▶ Instructions for the task:
Look through the entries below and return all lines including the word "sections".

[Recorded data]
▶
-- ==== Sys2Proof/Machine/Flags.lean ====
section
/-! DEFINITION. The one flag-like value of the core, the `STATUS` of a response (10_state.md R18, 30_encoding.md R52
and R53). -/

namespace Sys2Proof.Machine

/-- The `STATUS` codes of R53. -/
def statusCode : Status → BitVec 3
  | .ok => 0
  | .uncorrectable => 1
  | .invalidLength => 2
  | .dimensionMismatch => 3
  | .rowCountMismatch => 4
  | .lengthMismatch => 5

/-- The status that reports a raised kind (60_exceptions.md R160, R165). -/
def kindStatus : ErrorKind → Status
  | .invalidLength => .invalidLength
  | .dimensionMismatch => .dimensionMismatch
  | .rowCountMismatch => .rowCountMismatch
  | .lengthMismatch => .lengthMismatch

/-- The response word of R52: `rsp[26:24] = status`, `rsp[23:0] = out`. -/
def packResponse (status : Status) (out : Payload) : RspWord := statusCode status ++ out

end Sys2Proof.Machine
end

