/-! ### The code's properties -/

/-- R145: the round trip, for symmetric `B`, in both settings of `COMPAT_FALLBACK`. -/
def Obligations.RoundTrip : Prop :=
  ∀ (s s' : State) (d : Vec 12), P1 s.config.b → s'.config.b = s.config.b →
    ∃ t t', exec (encOf d) s = .next t ∧ t.work.status = .ok ∧
      exec (decOf t.work.out) s' = .next t' ∧ t'.work.status = .ok ∧ t'.work.out = (busOf d).setWidth 24

/-- R146 for the data, and R150 items 2 and 3, which the spec marks as derived, for the error vector: up to three
channel errors anywhere in the codeword are corrected, with just those errors as the error vector, in both settings of
`COMPAT_FALLBACK`. -/
def Obligations.UpToThreeErrorsAreCorrected : Prop :=
  ∀ (s s' : State) (d : Vec 12) (e : Vec 24), P1 s.config.b → P2 s.config.b → P3 s.config.b →
    s'.config.b = s.config.b → weight e ≤ 3 →
    ∃ t t', exec (encOf d) s = .next t ∧ t.work.status = .ok ∧
      exec (decOf (channel e t.work.out)) s' = .next t' ∧ t'.work.status = .ok ∧
      t'.work.error = e ∧ t'.work.out = (busOf d).setWidth 24

/-- R150 item 5, which the spec marks as derived: four channel errors are always detected when `COMPAT_FALLBACK` =
0. -/
def Obligations.FourErrorsAreDetected : Prop :=
  ∀ (s s' : State) (d : Vec 12) (e : Vec 24), P1 s.config.b → P2 s.config.b → P3 s.config.b →
    s'.config.b = s.config.b → s'.config.compatFallback = false → weight e = 4 →
    ∃ t t', exec (encOf d) s = .next t ∧ t.work.status = .ok ∧
      exec (decOf (channel e t.work.out)) s' = .next t' ∧ t'.work.status = .uncorrectable ∧ t'.work.out = 0

/-- R147's second form, which the spec marks as derived: the minimum distance property and (P3) are the same
condition on `B`. -/
def Obligations.MinimumDistanceIsAPropertyOfB : Prop :=
  ∀ b : Mat 12 12, P3 b ↔
    ∀ d1 d2 : Vec 12, d1 ≠ d2 → 8 ≤ weight (vecXor (encodeData b d1) (encodeData b d2))

/-- R150 item 1, which the spec marks as derived: a syndrome has at most one error vector of weight at most 3, even
against weight 4. -/
def Obligations.LowWeightVectorsAreToldApartBySyndrome : Prop :=
  ∀ (b : Mat 12 12) (x y : Vec 24), P1 b → P3 b → weight x ≤ 3 → weight y ≤ 4 →
    syndrome b x = syndrome b y → x = y

/-- R150 item 4, which the spec marks as derived: neither search ever has two columns to choose from. -/
def Obligations.SearchesHaveAtMostOneMatch : Prop :=
  ∀ (b : Mat 12 12) (s : Vec 12) (j k : Index), P1 b → P3 b →
    (weight (candidate b s j) ≤ 2 → weight (candidate b s k) ≤ 2 → j = k) ∧
    (P2 b → weight (candidate b (vecMul s b) j) ≤ 2 → weight (candidate b (vecMul s b) k) ≤ 2 → j = k)

/-! ### The machine -/

/-- R46: in a cycle in which a command is offered and the core is ready, the step is the command's meaning, nothing
before it and nothing after it. -/
def Obligations.StepRunsTheDecodedCommand : Prop :=
  ∀ s : State, s.cmdReady = true → s.pins.cmdValid = true →
    step s = exec (decode s.pins.cmd) s ∧ acceptedAt s = [s.pins.cmd] ∧
    ∀ (i : Instr), encode i = s.pins.cmd → step s = exec i s
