-- ==== Sys2Proof/Tests/Slice0.lean ====
section
/-! SUPPORT. Tests, with expected values from 95_test_vectors.md, and for every statement with hypotheses a theorem
`test_witness_<statement>` with concrete values that meet them all. -/

namespace Sys2Proof.Tests

open Sys2Proof.Machine

/-! ### Helpers -/

/-- `B_TOY` of 95_test_vectors.md section 8, to reach `MultipleMatches`. -/
def toyBlock : Mat 12 12 :=
  #v[0x03C#12, 0x03C#12, 0x03C#12, 0x01C#12, 0x000#12, 0x004#12,
     0xE00#12, 0xF00#12, 0xF00#12, 0xF40#12, 0x000#12, 0x000#12]

/-- `B_ASYM` of 95_test_vectors.md section 8: a single 1, at `B[0][1]`. -/
def asymBlock : Mat 12 12 :=
  #v[0x400#12, 0#12, 0#12, 0#12, 0#12, 0#12, 0#12, 0#12, 0#12, 0#12, 0#12, 0#12]

def toyConfig : Config := { b := toyBlock, compatFallback := false }

def asymConfig : Config := { b := asymBlock, compatFallback := false }

def compatConfig : Config := { b := structureBlockGK, compatFallback := true }

/-- An idle core with this command word offered. -/
def offered (c : Config) (w : CmdWord) : State :=
  State.idleWith c { rst := false, cmdValid := true, cmd := w, rspReady := false }

/-- An idle core with quiet pins. -/
def idle (c : Config) : State := State.idleWith c Pins.quiet

/-- The state after an outcome, where there is one. -/
def after (o : Host.Outcome State Fault Refusal) : Option State :=
  match o with
  | .next t => some t
  | .fault _ => none
  | .refused _ => none

/-- The response word after one step with this command word offered. -/
def responseTo (c : Config) (w : CmdWord) : Option RspWord := (after (step (offered c w))).map State.rsp

/-! ### Well-formedness and decoding -/

/-- R49: the lengths next to the required one, and the other operation's length (L2, L3, L4, L7, L8, L9). -/
theorem test_illFormed : wellFormed (.enc 11 0xABC) = false ∧ wellFormed (.enc 13 0xABC) = false ∧
    wellFormed (.enc 24 0xABCBF3) = false ∧ wellFormed (.dec 12 0xABC) = false ∧
    wellFormed (.dec 23 0xABCBF3) = false ∧ wellFormed (.dec 25 0xABCBF3) = false := by decide

theorem test_wellFormed : WellFormed (encOf 0xABC) ∧ WellFormed (decOf 0xABCBF3) := by decide

/-- `ENC`, bit by bit from R47: `OP` = 0, `LEN` = 01100, then 24 payload bits (section 9, field extraction). -/
theorem test_decode_enc : decode (0b001100000000000000101010111100#30) = encOf 0xABC := by decide

/-- `DEC`, bit by bit from R47: `OP` = 1, `LEN` = 11000, then 24 payload bits (section 9, field extraction). -/
theorem test_decode_dec : decode (0b111000101010111100101111110011#30) = decOf 0xABCBF3 := by decide

/-- One bit moved in each field changes that field alone. -/
theorem test_decode_fields : decode (0b001101000000000000101010111100#30) = .enc 13 0xABC ∧
    decode (0b101100000000000000101010111100#30) = .dec 12 0xABC ∧
    decode (0b001100100000000000101010111100#30) = .enc 12 0x800ABC := by decide

/-- The words of 95_test_vectors.md sections 3 and 9 (A1, A3, L5, L10). -/
theorem test_encode : encode (encOf 0) = 0x0C000000#30 ∧ encode (.enc 12 0xFFF001) = 0x0CFFF001#30 ∧
    encode (.enc 31 0xFFFFFF) = 0x1FFFFFFF#30 ∧ encode (.dec 31 0xFFFFFF) = 0x3FFFFFFF#30 := by decide

/-- A number of more than 30 bits is no command word (R47, R59). -/
theorem test_decodeTableWord : decodeTableWord 30 0x38ABCBF3 = some (decOf 0xABCBF3) ∧
    decodeTableWord 32 0x0C000ABC = some (encOf 0xABC) ∧ decodeTableWord 32 0x40000000 = none := by decide

/-- A word placed by `withFetchWord` is the first command after reset (P1, step 1). -/
theorem test_withFetchWord : (after (step (State.reset.withFetchWord 32 0x0C000ABC))).map State.rsp
    = some 0x0ABCBF3#27 := by decide +kernel
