-- ==== Sys2Proof/Certificates/Slice0/Obligations.lean ====
section
/-! DEFINITION. The statements for the provers. Each docstring names the rule or section of spec/ it formalises.
"Choice" in a docstring names the log entry of a clause that is the model's own. -/

open Sys2Proof Sys2Proof.Machine Sys2Proof.Safety

/-! ## Encoding -/

/-- 30_encoding.md sections 2 to 4: the decoder reads every field the encoder writes, for every command that a word can
hold. -/
def Obligations.DecodeOfEncodeIsTheCommand : Prop :=
  ∀ i : Instr, i.wellFormed = true → decode (encode i) = .ok i

/-- 30_encoding.md section 5: a word that decodes is the word of what it decodes to, so no bit of it is without meaning. -/
def Obligations.EncodeOfDecodeIsTheWord : Prop :=
  ∀ (cw : CommandWord) (i : Instr), decode cw = .ok i → i.wellFormed = true ∧ encode i = cw

/-- Six words written out in spec/95_test_vectors.md and spec/96_derived_vectors.md. -/
def Obligations.SampleWordsDecode : Prop :=
  decode 0x0100000B000000000000000000000000#128 = .ok (.getBit 0 11) ∧
  decode 0x06000009003800000000000000000000#128 = .ok (.getBits64 0 9 56) ∧
  decode 0x0700000C0008000000000000000000AB#128 = .ok (.setBits 0 12 0xAB 8) ∧
  decode 0x080100030010000C0000000000000000#128 = .ok (.copyBits 1 3 0 12 16) ∧
  decode 0x0B000000000000000000000112345678#128 = .ok (.testParity32 0x12345678 .odd) ∧
  decode 0x11000000000900031021FFFFFFFF906E#128 =
    .ok (.crc16Chk 0 0 9 0x1021 0xFFFF true true 0xFFFF 0x906E)

/-- R68, with the halted check of R71 as a premise: a reserved opcode ends in ILLEGAL_COMMAND, and every other opcode
byte is a command's. -/
def Obligations.ReservedOpcodeIsIllegalCommand : Prop :=
  (∀ (s : State) (cw : CommandWord) (rest : List HostMove), s.pending = .command cw :: rest → Running s →
    (opcodeOf cw = 0x00 ∨ 0x12 ≤ (opcodeOf cw).toNat) →
    step s = .next (faulted 0x1 (opcodeOf cw) { s with pending := rest })) ∧
  (∀ v : Byte, (v = 0x00 ∨ 0x12 ≤ v.toNat) ↔ ¬ ∃ o, opcodeByte o = v)

/-- R69, with the halted check of R71 as a premise: a one bit in a must-be-zero range is ILLEGAL_COMMAND; a word is one
command or illegal; no two words mean the same command with the same operands. -/
def Obligations.MustBeZeroBitIsIllegalCommand : Prop :=
  (∀ (s : State) (cw : CommandWord) (rest : List HostMove) (o : Opcode) (hi lo j : Nat),
    s.pending = .command cw :: rest → Running s → opcodeOf cw = opcodeByte o → (hi, lo) ∈ mustBeZero o →
    lo ≤ j → j ≤ hi → cw.getLsbD j = true →
    step s = .next (faulted 0x1 (opcodeByte o) { s with pending := rest })) ∧
  (∀ (s : State) (cw : CommandWord) (rest : List HostMove), s.pending = .command cw :: rest → Running s →
    (∃ i, decode cw = .ok i) ∨ step s = .next (faulted 0x1 (opcodeOf cw) { s with pending := rest })) ∧
  (∀ (cw cw' : CommandWord) (i : Instr), decode cw = .ok i → decode cw' = .ok i → cw = cw')

/-! ## Steps -/

/-- 30_encoding.md section 1: where the word the host presents decodes, the step is the meaning of the command, and all
the step adds is that the move has been made. -/
def Obligations.StepRunsTheDecodedCommand : Prop :=
  ∀ (s : State) (cw : CommandWord) (rest : List HostMove) (i : Instr),
    s.pending = .command cw :: rest → decode cw = .ok i → step s = exec i { s with pending := rest }

/-- 00_scope.md section 6, 30_encoding.md section 2 (response word): every command word, legal or not, in every state,
gets exactly one response and a next state; the status says what happened. -/
def Obligations.EveryCommandWordIsAnswered : Prop :=
  ∀ (s : State) (cw : CommandWord) (rest : List HostMove), s.pending = .command cw :: rest →
    ∃ t r, step s = .next t ∧ t.rsp = some r ∧ t.pending = rest ∧
      ((statusField r = 0x00 ∧ Running s ∧ Running t ∧ ∃ i, decode cw = .ok i ∧
          (writtenBuffer i ≠ none → resultField r = 0)) ∨
        (Running s ∧ halted t = true ∧ resultField r = 0 ∧
          ∃ c, statusField r = (causeCode c).setWidth 8 ∧ causeField t.fsr = causeCode c) ∨
        (halted s = true ∧ statusField r = 0x0F ∧ resultField r = s.fsr.setWidth 64))

/-- 30_encoding.md section 1. Choice (log 8): where the host makes no move the model has no step; that is the only stop. -/
def Obligations.StepStopsOnlyWithoutAMove : Prop :=
  ∀ s : State, (s.pending = [] → step s = .fault .noHostMove) ∧ (s.pending ≠ [] → ∃ t, step s = .next t)

/-! ## Faults, the halted state, reset -/

/-- R171: whatever command word makes the engine fault, nothing is written but `FSR` and the response. -/
def Obligations.FaultEntryIsPrecise : Prop :=
  ∀ (s t : State) (cw : CommandWord) (rest : List HostMove), s.pending = .command cw :: rest → Running s →
    step s = .next t → halted t = true →
    ∃ c : Cause, t = faulted (causeCode c) (opcodeOf cw) { s with pending := rest }

/-- 10_state.md section 5: the fields of `FSR` after a fault. -/
def Obligations.FaultStatusFields : Prop :=
  ∀ (s t : State) (cw : CommandWord) (rest : List HostMove), s.pending = .command cw :: rest → Running s →
    step s = .next t → halted t = true →
    t.fsr.getLsbD 15 = true ∧ t.fsr.extractLsb' 12 3 = 0#3 ∧ opField t.fsr = opcodeOf cw ∧
      1 ≤ (causeField t.fsr).toNat ∧ (causeField t.fsr).toNat ≤ 5 ∧
      t.rsp = some ((causeField t.fsr).setWidth 8 ++ 0#64)

/-- R173: a halted engine answers every command word, legal or not, with HALTED and `FSR`, and changes nothing. -/
def Obligations.HaltedEngineAnswersHalted : Prop :=
  ∀ (s : State) (cw : CommandWord) (rest : List HostMove), s.pending = .command cw :: rest → halted s = true →
    step s = .next { s with pending := rest, rsp := some (0x0F#8 ++ s.fsr.setWidth 64) }

/-- 60_exceptions.md section 4: only a reset leaves the halted state, and a reset does leave it. -/
def Obligations.OnlyResetLeavesTheHaltedState : Prop :=
  (∀ s t : State, halted s = true → step s = .next t → Running t →
    ∃ init rest, s.pending = .reset init :: rest) ∧
  (∀ (s : State) (init : List Host.Cell) (rest : List HostMove), s.pending = .reset init :: rest →
    ∃ t, step s = .next t ∧ Running t ∧ t.pending = rest)

/-- R190: for every `INIT_BUF` there is a reset move that hands it over, and that move, wherever it stands in the host's
schedule and whatever the state, does exactly what the rule says. -/
def Obligations.ResetLoadsAnyInitBuf : Prop :=
  ∀ (c : Config) (initBuf : BufferIndex → Nat → Byte), ∃ init : List Host.Cell,
    ∀ (s : State) (rest : List HostMove), s.cfg = c → s.pending = .reset init :: rest →
      ∃ t, step s = .next t ∧ t.cfg = c ∧ t.fsr = 0x0000 ∧ t.pending = rest ∧
        ∀ (b : BufferIndex) (k : Nat), b.toNat < c.nbuf → k < c.nbytesOf b → readByte t.mem b k = initBuf b k

/-- 70_reset_and_hazards.md section 1: the fields of `FSR` after reset, for any parameters and contents, and the first
command after reset is executed like any other. Choice (log 2, 3, 4): `State.reset` is one of these states. -/
def Obligations.ResetStateIsReady : Prop :=
  State.reset = powerOn Config.reference [] ∧
  ∀ (c : Config) (init : List Host.Cell),
    (powerOn c init).fsr = 0x0000 ∧ Running (powerOn c init) ∧ (powerOn c init).cfg = c ∧
    ∀ i : Instr, i.wellFormed = true →
      step { powerOn c init with pending := [.command (encode i)] } = exec i (powerOn c init)

/-- R167: BAD_BUFFER is raised exactly where a buffer index operand is not below `NBUF`. -/
def Obligations.BadBufferExactlyWhen : Prop :=
  ∀ (i : Instr) (s : State), Running s →
    (Raises .badBuffer i s ↔ ∃ b ∈ buffersOf i, s.cfg.nbuf ≤ b.toNat)

/-- R168: BAD_KIND is raised exactly by `TEST_PARITY32` with ALWAYS0 or ALWAYS1. -/
def Obligations.BadKindExactlyWhen : Prop :=
  ∀ (i : Instr) (s : State), Running s → (Raises .badKind i s ↔ KindRefused i)

/-- R169, below BAD_BUFFER in the order of R177: BAD_LENGTH is raised exactly where the length operand is illegal. -/
def Obligations.BadLengthExactlyWhen : Prop :=
  ∀ (i : Instr) (s : State), Running s →
    (Raises .badLength i s ↔ (∀ b ∈ buffersOf i, b.toNat < s.cfg.nbuf) ∧ LengthIllegal i)

/-- R170, last in the order of R177: OUT_OF_RANGE is raised exactly where the range condition of R48 is false; the sum is
a number and does not wrap. -/
def Obligations.OutOfRangeExactlyWhen : Prop :=
  (∀ (i : Instr) (s : State), Running s →
    (Raises .outOfRange i s ↔
      (∀ b ∈ buffersOf i, b.toNat < s.cfg.nbuf) ∧ ¬ LengthIllegal i ∧ SpanOutside s i)) ∧
  (∀ (b : BufferIndex) (s : State), Running s → s.cfg.wf = true → b.toNat < s.cfg.nbuf →
    Raises .outOfRange (.reverseBits b 0xFFFF 0xFFFF) s)

/-- R177, with the halted check of R71 as a premise: the one fault reported is the first in the order of the codes; where
no condition holds the command completes. -/
def Obligations.FaultsInPriorityOrder : Prop :=
  (∀ (s : State) (cw : CommandWord) (rest : List HostMove), s.pending = .command cw :: rest → Running s →
    (∀ i, decode cw ≠ .ok i) → step s = .next (faulted 0x1 (opcodeOf cw) { s with pending := rest })) ∧
  ∀ (i : Instr) (s : State), Running s →
    ((∃ b ∈ buffersOf i, s.cfg.nbuf ≤ b.toNat) → Raises .badBuffer i s) ∧
    ((∀ b ∈ buffersOf i, b.toNat < s.cfg.nbuf) → KindRefused i → Raises .badKind i s) ∧
    ((∀ b ∈ buffersOf i, b.toNat < s.cfg.nbuf) → ¬ KindRefused i → LengthIllegal i → Raises .badLength i s) ∧
    ((∀ b ∈ buffersOf i, b.toNat < s.cfg.nbuf) → ¬ KindRefused i → ¬ LengthIllegal i → SpanOutside s i →
      Raises .outOfRange i s) ∧
    ((∀ b ∈ buffersOf i, b.toNat < s.cfg.nbuf) → ¬ KindRefused i → ¬ LengthIllegal i → ¬ SpanOutside s i →
      ∃ (t : State) (v : ResultWord), exec i s = .next t ∧ t.rsp = some (0x00#8 ++ v) ∧ SameRegisters s t)

/-! ## Invariants and frames of the whole machine -/

/-- The invariant holds at reset, for the reference configuration and for every legal one. -/
def Obligations.InvariantHoldsAtReset : Prop :=
  Invariant State.reset ∧ ∀ (c : Config) (init : List Host.Cell), c.wf = true → Invariant (powerOn c init)

/-- Every step from a state with the invariant leads to a state with the invariant. -/
def Obligations.StepKeepsTheInvariant : Prop :=
  ∀ s t : State, Invariant s → step s = .next t → Invariant t

/-- 10_state.md section 5 (configuration): no step changes the parameters. -/
def Obligations.ParametersNeverChange : Prop :=
  ∀ s t : State, step s = .next t → t.cfg = s.cfg

/-- 10_state.md section 2: a step that is no reset changes the buffers only where a writing command completes with OK,
and then only in the buffer that command names as its destination. -/
def Obligations.OnlyWritingCommandsChangeBuffers : Prop :=
  ∀ (s t : State) (cw : CommandWord) (rest : List HostMove), s.pending = .command cw :: rest → step s = .next t →
    t.mem = s.mem ∨
      (Running s ∧ Running t ∧ t.rsp = some (0x00#8 ++ 0#64) ∧
        ∃ i b, decode cw = .ok i ∧ writtenBuffer i = some b ∧
          ∀ b' k, b' ≠ b → readByte t.mem b' k = readByte s.mem b' k)

/-! ## Primitives -/

/-- R43: `SetBit` writes the one byte as the rule's mask formula says; the bit reads back and every other bit stays. -/
def Obligations.SetBitWritesOneBit : Prop :=
  ∀ (m : Memory) (b : BufferIndex) (p : Nat) (v : Bool),
    readByte (setBitAt m b p v) b (p / 8) =
      (if v = true then readByte m b (p / 8) ||| (1#8 <<< (7 - p % 8))
        else readByte m b (p / 8) &&& (0xFF#8 ^^^ (1#8 <<< (7 - p % 8)))) ∧
    bitAt (setBitAt m b p v) b p = v ∧
    ∀ b' q, (b' ≠ b ∨ q ≠ p) → bitAt (setBitAt m b p v) b' q = bitAt m b' q

/-- R42 and R44: `Bit` is the rule's shift and mask, `MemRead` is the rule's sum and is below `2^n`. -/
def Obligations.MemReadIsTheSum : Prop :=
  ∀ (m : Memory) (b : BufferIndex) (p n : Nat),
    (bitAt m b p).toNat = (readByte m b (p / 8)).toNat / 2 ^ (7 - p % 8) % 2 ∧
    memRead m b p n = ∑ i ∈ Finset.range n, (bitAt m b (p + i)).toNat * 2 ^ (n - 1 - i) ∧
    memRead m b p 0 = 0 ∧ memRead m b p n < 2 ^ n

/-- R45: after `MemWrite(b, p, n, v)`, `MemRead(b, p, n) = v mod 2^n`, and every bit outside the span is unchanged; bit
`n-1-i` of `v` is at position `p+i`. -/
def Obligations.MemWriteThenMemRead : Prop :=
  ∀ (m : Memory) (b : BufferIndex) (p n v : Nat),
    memRead (memWrite m b p n v) b p n = v % 2 ^ n ∧
    (∀ i, i < n → bitAt (memWrite m b p n v) b (p + i) = v.testBit (n - 1 - i)) ∧
    BitsOutsideSame m (memWrite m b p n v) b p n

/-- 20_memory.md section 2 (byte order and chunks): a field is its chunks one after the other, however it is cut, and an
aligned field is its bytes, the lowest index most significant. -/
def Obligations.FieldIsItsChunks : Prop :=
  ∀ (m : Memory) (b : BufferIndex),
    (∀ p n k, memRead m b p (n + k) = memRead m b p n * 2 ^ k + memRead m b (p + n) k) ∧
    (∀ k, memRead m b (8 * k) 8 = (readByte m b k).toNat) ∧
    (∀ k, memRead m b (8 * k) 16 = (readByte m b k).toNat * 256 + (readByte m b (k + 1)).toNat)

/-! ## Single bits and fields -/

/-- 40_bit_access.md, GET_BIT: the result is the bit as 0 or 1, and nothing else changes. -/
def Obligations.GetBitReturnsTheBit : Prop :=
  ∀ (s : State) (b : BufferIndex) (pos : Nat), Running s → SpanIn s b pos 1 →
    exec (.getBit b pos) s =
      .next (returns (BitVec.ofNat 64 ((readByte s.mem b (pos / 8)).toNat / 2 ^ (7 - pos % 8) % 2)) s)

/-- 40_bit_access.md, SET_BIT: the bit is written, and nothing else changes. -/
def Obligations.SetBitCommandWritesTheBit : Prop :=
  ∀ (s : State) (b : BufferIndex) (pos : Nat) (bit : Bool), Running s → SpanIn s b pos 1 →
    ∃ t, exec (.setBit b pos bit) s = .next t ∧ bitAt t.mem b pos = bit ∧ WritesOnly s t b pos 1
◀
▶ Exercise result:
/-- The words of 95_test_vectors.md sections 3 and 9 (A1, A3, L5, L10). -/
/-- 30_encoding.md sections 2 to 4: the decoder reads every field the encoder writes, for every command that a word can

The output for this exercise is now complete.